Within the entries below, the lines from the one with "pushes (R636). -/" through the one with "(hrun : bulkRun" are to be set down exactly, both ends kept.

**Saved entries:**
:::

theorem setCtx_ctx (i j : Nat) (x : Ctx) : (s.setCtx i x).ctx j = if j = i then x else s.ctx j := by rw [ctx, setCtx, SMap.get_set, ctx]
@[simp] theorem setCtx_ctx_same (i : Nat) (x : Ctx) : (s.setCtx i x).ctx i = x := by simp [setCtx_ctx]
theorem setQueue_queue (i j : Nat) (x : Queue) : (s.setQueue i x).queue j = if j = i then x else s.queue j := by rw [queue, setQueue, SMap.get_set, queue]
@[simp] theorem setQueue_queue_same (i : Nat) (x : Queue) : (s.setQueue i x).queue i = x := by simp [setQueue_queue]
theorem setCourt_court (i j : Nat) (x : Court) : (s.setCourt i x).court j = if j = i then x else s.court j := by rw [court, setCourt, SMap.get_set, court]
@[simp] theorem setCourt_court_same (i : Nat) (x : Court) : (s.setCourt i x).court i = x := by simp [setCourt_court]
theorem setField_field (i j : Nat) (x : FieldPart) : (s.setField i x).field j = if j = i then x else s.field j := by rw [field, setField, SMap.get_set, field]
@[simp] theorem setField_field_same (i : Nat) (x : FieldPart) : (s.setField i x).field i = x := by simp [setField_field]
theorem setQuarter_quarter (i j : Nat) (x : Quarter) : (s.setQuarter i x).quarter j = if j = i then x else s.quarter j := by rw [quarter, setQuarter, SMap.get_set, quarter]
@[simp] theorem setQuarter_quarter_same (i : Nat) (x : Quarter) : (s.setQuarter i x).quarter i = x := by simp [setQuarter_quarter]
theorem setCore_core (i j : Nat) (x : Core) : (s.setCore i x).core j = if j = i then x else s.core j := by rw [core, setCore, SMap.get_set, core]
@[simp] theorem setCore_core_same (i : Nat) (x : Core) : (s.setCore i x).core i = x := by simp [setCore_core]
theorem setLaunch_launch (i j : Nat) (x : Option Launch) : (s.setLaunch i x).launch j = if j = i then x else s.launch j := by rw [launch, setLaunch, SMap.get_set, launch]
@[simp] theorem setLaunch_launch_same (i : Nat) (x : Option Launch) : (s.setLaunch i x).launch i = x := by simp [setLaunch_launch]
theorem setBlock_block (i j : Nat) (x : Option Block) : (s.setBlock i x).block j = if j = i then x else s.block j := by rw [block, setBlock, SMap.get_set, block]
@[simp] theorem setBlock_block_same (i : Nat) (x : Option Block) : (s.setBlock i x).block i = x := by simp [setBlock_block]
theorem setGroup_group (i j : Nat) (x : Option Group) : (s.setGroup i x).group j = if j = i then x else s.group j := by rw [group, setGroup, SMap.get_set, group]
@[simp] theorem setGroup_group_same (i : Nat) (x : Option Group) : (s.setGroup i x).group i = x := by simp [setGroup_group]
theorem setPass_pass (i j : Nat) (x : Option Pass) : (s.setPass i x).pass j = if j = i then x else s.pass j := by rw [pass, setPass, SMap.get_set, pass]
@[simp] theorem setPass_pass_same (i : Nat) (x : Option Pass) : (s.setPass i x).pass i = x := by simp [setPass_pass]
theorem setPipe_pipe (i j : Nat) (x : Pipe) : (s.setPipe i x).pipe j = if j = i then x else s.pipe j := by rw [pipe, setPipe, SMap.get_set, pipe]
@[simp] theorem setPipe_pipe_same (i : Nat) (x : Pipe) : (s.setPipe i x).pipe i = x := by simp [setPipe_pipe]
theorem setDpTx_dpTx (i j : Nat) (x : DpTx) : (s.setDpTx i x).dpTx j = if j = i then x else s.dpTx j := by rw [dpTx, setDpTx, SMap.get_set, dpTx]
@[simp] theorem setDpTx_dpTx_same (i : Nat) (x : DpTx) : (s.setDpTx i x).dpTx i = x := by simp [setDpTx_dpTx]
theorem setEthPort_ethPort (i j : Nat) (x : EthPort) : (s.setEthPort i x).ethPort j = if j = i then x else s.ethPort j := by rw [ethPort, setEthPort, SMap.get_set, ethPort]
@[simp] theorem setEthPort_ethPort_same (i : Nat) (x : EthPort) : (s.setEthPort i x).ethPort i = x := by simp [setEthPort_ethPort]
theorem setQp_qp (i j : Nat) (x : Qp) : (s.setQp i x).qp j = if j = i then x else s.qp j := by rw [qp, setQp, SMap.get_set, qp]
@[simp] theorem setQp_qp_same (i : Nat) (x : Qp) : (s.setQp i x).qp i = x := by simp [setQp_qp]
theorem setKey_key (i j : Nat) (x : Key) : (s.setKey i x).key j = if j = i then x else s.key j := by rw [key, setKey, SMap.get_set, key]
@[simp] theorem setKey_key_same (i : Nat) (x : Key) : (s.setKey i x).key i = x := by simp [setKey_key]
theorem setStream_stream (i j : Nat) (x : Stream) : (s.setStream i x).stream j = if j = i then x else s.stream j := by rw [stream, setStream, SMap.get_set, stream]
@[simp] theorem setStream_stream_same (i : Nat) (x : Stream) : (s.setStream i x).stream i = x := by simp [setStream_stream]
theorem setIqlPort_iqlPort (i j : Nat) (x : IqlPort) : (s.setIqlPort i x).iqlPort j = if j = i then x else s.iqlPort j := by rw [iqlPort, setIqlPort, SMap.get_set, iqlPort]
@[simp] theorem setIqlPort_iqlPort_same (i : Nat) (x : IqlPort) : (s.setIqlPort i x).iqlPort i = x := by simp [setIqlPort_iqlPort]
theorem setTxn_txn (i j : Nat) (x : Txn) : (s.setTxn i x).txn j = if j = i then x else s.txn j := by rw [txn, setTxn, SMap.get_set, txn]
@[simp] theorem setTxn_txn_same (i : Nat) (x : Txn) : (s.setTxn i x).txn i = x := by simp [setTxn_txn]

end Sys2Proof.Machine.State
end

:::

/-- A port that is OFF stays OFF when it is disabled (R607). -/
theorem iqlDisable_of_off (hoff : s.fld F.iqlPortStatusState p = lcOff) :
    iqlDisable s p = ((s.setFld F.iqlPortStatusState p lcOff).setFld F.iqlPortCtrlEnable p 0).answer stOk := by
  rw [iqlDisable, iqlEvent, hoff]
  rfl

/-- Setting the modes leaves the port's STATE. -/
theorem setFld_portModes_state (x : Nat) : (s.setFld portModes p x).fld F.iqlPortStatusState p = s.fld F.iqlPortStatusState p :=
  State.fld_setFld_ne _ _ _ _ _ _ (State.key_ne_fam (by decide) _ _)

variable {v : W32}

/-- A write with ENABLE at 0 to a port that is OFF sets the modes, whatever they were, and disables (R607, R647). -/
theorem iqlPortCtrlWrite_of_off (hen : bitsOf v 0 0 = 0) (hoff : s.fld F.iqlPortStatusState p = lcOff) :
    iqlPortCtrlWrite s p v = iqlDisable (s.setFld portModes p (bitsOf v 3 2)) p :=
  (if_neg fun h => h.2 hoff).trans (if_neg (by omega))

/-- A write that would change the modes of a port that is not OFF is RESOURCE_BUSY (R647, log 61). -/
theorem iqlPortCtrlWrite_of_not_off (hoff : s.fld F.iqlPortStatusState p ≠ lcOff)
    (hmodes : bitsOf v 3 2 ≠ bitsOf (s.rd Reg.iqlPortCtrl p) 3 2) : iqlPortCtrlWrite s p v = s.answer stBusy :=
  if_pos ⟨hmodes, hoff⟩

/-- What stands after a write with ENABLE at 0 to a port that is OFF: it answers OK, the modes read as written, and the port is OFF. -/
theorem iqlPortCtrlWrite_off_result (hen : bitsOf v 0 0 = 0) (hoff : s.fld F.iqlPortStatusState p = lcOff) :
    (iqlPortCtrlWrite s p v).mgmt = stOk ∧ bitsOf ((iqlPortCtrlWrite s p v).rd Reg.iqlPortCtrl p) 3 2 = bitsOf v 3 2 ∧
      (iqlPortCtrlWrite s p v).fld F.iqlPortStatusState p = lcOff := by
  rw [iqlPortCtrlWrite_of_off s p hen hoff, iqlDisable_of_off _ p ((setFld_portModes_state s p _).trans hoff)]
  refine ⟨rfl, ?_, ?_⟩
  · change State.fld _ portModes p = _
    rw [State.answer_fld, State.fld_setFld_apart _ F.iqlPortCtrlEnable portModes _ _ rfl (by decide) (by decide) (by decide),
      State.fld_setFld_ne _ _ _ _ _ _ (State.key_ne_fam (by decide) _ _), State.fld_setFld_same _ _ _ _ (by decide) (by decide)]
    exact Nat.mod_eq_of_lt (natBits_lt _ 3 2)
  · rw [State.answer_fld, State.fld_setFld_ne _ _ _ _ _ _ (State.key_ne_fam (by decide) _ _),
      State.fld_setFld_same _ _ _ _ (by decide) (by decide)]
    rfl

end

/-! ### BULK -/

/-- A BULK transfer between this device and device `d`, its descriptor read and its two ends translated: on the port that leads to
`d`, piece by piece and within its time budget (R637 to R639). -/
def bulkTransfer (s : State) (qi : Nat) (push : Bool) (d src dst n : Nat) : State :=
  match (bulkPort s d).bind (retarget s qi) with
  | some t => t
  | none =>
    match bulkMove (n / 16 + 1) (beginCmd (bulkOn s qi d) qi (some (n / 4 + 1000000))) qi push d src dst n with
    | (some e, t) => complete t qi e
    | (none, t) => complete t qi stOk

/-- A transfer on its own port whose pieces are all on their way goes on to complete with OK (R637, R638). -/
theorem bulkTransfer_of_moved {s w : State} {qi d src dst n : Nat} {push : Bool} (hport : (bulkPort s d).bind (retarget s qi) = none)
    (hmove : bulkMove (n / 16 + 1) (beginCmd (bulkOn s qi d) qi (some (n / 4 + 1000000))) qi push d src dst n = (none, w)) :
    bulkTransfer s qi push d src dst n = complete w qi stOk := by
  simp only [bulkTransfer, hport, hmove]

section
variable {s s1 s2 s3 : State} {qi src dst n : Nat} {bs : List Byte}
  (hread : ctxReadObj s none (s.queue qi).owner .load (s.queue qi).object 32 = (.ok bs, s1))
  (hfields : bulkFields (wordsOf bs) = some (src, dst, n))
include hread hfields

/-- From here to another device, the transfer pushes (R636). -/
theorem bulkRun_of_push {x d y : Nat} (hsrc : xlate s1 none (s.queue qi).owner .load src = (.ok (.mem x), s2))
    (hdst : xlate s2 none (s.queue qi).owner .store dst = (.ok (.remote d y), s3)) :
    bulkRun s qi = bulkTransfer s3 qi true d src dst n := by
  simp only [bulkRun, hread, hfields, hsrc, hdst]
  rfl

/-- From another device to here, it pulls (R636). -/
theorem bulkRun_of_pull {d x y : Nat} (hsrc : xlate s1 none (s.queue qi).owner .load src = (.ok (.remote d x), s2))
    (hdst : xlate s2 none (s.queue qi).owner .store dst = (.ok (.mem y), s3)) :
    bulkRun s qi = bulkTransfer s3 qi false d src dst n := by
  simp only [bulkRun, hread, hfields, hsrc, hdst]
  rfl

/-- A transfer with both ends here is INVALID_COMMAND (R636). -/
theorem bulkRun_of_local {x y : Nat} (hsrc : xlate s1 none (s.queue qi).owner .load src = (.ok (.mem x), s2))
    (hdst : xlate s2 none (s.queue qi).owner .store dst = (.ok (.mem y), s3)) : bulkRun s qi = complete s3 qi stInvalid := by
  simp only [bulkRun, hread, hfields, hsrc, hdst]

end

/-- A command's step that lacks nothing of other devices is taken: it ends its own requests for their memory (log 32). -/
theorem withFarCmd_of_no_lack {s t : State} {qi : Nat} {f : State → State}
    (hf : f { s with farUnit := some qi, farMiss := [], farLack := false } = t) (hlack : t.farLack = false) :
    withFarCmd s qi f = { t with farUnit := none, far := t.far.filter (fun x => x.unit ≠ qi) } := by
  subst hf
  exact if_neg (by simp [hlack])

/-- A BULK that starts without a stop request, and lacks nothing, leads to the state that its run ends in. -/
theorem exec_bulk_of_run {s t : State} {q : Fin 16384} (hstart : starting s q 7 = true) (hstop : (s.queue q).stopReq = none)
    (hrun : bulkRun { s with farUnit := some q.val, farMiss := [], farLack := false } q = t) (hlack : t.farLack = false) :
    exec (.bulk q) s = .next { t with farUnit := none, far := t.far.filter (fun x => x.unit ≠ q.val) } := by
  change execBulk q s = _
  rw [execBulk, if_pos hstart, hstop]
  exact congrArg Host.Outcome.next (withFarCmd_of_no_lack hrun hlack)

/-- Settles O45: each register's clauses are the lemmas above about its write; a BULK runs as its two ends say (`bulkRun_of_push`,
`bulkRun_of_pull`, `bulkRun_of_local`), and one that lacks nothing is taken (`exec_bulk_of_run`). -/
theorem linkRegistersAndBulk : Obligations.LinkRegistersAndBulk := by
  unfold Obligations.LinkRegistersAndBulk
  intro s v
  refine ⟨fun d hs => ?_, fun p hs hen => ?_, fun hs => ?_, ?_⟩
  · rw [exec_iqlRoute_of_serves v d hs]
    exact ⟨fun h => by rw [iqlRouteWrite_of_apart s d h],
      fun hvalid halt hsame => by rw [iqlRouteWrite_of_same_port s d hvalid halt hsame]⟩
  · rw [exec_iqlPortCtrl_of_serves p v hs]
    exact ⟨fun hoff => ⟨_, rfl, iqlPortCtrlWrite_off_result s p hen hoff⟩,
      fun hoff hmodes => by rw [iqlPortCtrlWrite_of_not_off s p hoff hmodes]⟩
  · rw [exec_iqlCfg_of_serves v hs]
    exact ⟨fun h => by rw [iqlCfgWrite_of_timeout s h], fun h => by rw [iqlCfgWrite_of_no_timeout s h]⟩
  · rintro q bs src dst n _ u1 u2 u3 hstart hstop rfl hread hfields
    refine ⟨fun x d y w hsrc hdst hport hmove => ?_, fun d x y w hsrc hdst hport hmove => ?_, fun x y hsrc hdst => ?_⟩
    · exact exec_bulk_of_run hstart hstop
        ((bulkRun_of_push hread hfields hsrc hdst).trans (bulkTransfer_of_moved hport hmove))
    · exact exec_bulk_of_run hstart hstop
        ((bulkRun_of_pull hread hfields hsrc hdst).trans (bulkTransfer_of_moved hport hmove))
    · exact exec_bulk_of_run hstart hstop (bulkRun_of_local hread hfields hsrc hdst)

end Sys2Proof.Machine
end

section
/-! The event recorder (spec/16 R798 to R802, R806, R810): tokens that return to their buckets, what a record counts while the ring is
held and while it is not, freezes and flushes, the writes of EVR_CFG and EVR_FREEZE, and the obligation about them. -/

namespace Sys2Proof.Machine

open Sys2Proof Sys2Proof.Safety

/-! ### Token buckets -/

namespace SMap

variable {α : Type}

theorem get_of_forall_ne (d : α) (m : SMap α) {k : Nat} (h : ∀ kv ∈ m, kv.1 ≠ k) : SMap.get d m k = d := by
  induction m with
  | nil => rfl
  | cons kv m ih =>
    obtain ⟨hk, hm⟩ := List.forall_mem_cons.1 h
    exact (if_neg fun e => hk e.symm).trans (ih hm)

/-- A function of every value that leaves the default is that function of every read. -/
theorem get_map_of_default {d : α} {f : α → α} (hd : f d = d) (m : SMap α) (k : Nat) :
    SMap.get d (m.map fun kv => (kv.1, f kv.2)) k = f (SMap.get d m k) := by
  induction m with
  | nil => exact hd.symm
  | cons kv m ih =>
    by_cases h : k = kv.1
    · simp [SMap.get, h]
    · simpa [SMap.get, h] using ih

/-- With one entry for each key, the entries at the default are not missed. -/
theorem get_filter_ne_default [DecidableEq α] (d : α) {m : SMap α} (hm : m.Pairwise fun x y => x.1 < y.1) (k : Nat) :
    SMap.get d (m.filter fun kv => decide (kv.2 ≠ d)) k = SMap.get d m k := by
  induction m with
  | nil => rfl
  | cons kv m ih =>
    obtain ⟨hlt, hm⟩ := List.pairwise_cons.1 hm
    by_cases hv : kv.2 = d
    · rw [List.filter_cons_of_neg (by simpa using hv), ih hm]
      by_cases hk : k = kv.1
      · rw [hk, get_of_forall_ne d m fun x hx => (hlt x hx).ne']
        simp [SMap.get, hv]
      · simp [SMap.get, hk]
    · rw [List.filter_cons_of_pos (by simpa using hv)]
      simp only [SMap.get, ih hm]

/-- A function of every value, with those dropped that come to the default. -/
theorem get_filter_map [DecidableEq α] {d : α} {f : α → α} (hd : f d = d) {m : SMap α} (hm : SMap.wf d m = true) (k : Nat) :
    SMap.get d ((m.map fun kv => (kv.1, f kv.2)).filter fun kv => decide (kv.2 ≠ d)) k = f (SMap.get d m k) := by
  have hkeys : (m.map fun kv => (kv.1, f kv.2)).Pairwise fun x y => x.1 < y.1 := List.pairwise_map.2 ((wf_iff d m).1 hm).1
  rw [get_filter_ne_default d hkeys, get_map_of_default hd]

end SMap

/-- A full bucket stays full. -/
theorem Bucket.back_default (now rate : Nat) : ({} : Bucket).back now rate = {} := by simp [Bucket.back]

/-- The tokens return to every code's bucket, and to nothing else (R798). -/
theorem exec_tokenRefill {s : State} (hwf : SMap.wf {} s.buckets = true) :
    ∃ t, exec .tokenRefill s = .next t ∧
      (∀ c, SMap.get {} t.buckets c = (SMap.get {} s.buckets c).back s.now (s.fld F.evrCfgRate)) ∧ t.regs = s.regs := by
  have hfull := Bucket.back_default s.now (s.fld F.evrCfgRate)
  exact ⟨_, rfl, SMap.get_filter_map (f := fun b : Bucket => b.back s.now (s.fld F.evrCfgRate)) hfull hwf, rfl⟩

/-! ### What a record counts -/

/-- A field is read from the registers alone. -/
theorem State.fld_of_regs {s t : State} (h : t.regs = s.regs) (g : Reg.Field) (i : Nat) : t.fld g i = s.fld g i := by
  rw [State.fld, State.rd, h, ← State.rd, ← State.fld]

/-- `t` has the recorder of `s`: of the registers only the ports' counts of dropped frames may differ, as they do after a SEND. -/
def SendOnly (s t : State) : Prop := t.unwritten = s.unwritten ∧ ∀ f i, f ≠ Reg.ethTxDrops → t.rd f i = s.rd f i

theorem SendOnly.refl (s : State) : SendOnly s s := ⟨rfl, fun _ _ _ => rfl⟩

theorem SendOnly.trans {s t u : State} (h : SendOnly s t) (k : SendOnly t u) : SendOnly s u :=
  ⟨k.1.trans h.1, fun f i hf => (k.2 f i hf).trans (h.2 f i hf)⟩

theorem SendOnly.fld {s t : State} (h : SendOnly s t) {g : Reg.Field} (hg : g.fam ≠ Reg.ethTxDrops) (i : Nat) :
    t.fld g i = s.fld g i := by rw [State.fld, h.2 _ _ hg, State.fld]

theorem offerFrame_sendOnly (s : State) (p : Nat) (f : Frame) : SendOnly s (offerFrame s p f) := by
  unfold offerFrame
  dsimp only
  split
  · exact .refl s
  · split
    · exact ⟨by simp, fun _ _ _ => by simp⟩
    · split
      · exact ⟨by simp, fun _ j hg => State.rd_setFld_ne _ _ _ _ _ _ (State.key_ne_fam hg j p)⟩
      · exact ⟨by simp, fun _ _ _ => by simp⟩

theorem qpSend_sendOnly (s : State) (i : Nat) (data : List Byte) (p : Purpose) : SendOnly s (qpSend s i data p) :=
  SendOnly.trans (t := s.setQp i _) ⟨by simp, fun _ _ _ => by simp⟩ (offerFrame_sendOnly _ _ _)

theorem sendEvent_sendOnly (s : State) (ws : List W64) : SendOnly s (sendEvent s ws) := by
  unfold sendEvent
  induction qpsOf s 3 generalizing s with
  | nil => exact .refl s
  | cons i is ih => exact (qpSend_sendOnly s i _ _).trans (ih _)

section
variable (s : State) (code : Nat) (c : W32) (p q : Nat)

:::

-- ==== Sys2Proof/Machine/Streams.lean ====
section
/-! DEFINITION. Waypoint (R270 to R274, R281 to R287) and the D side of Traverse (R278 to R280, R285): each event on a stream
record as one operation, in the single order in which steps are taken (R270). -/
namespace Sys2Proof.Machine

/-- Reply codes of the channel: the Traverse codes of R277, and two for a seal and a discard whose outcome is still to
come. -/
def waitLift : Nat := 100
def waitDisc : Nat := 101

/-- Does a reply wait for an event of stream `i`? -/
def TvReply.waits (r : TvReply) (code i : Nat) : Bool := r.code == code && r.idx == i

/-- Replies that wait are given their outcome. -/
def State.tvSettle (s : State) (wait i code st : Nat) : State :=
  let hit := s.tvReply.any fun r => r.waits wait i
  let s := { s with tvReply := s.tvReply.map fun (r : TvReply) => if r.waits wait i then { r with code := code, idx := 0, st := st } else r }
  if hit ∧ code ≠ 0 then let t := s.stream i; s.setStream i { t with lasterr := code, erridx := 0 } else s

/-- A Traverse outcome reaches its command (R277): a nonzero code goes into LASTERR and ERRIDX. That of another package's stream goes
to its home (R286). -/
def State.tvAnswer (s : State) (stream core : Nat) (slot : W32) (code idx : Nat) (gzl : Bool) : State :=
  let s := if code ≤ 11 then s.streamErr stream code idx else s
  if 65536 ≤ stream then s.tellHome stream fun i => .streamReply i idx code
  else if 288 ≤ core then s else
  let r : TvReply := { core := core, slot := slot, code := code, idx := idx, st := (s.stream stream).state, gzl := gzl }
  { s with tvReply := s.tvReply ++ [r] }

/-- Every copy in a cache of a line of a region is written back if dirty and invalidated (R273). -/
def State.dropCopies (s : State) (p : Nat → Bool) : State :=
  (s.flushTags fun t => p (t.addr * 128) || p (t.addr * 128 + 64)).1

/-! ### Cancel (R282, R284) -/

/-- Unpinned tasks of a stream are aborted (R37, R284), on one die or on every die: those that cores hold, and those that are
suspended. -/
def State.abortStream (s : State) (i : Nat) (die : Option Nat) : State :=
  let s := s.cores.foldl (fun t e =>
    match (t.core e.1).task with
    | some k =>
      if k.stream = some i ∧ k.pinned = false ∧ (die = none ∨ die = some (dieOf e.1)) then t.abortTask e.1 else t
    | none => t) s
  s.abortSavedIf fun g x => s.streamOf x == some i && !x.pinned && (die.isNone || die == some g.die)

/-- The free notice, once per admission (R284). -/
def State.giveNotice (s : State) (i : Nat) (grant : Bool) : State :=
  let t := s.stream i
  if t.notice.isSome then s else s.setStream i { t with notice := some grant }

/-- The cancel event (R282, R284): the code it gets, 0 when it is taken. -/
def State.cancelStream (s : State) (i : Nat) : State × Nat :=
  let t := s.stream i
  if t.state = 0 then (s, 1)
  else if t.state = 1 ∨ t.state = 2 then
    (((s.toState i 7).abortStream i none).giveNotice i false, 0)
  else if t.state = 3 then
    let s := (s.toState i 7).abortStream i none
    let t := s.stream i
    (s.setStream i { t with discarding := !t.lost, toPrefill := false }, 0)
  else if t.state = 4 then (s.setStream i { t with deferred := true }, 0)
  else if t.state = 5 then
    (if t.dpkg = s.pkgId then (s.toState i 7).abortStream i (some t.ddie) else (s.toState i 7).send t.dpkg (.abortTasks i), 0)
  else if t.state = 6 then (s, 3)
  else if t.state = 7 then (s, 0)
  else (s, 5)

:::

**Answer to this task:**
/-- From here to another device, the transfer pushes (R636). -/
theorem bulkRun_of_push {x d y : Nat} (hsrc : xlate s1 none (s.queue qi).owner .load src = (.ok (.mem x), s2))
    (hdst : xlate s2 none (s.queue qi).owner .store dst = (.ok (.remote d y), s3)) :
    bulkRun s qi = bulkTransfer s3 qi true d src dst n := by
  simp only [bulkRun, hread, hfields, hsrc, hdst]
  rfl

/-- From another device to here, it pulls (R636). -/
theorem bulkRun_of_pull {d x y : Nat} (hsrc : xlate s1 none (s.queue qi).owner .load src = (.ok (.remote d x), s2))
    (hdst : xlate s2 none (s.queue qi).owner .store dst = (.ok (.mem y), s3)) :
    bulkRun s qi = bulkTransfer s3 qi false d src dst n := by
  simp only [bulkRun, hread, hfields, hsrc, hdst]
  rfl

/-- A transfer with both ends here is INVALID_COMMAND (R636). -/
theorem bulkRun_of_local {x y : Nat} (hsrc : xlate s1 none (s.queue qi).owner .load src = (.ok (.mem x), s2))
    (hdst : xlate s2 none (s.queue qi).owner .store dst = (.ok (.mem y), s3)) : bulkRun s qi = complete s3 qi stInvalid := by
  simp only [bulkRun, hread, hfields, hsrc, hdst]

end

/-- A command's step that lacks nothing of other devices is taken: it ends its own requests for their memory (log 32). -/
theorem withFarCmd_of_no_lack {s t : State} {qi : Nat} {f : State → State}
    (hf : f { s with farUnit := some qi, farMiss := [], farLack := false } = t) (hlack : t.farLack = false) :
    withFarCmd s qi f = { t with farUnit := none, far := t.far.filter (fun x => x.unit ≠ qi) } := by
  subst hf
  exact if_neg (by simp [hlack])

/-- A BULK that starts without a stop request, and lacks nothing, leads to the state that its run ends in. -/
theorem exec_bulk_of_run {s t : State} {q : Fin 16384} (hstart : starting s q 7 = true) (hstop : (s.queue q).stopReq = none)
    (hrun : bulkRun { s with farUnit := some q.val, farMiss := [], farLack := false } q = t) (hlack : t.farLack = false) :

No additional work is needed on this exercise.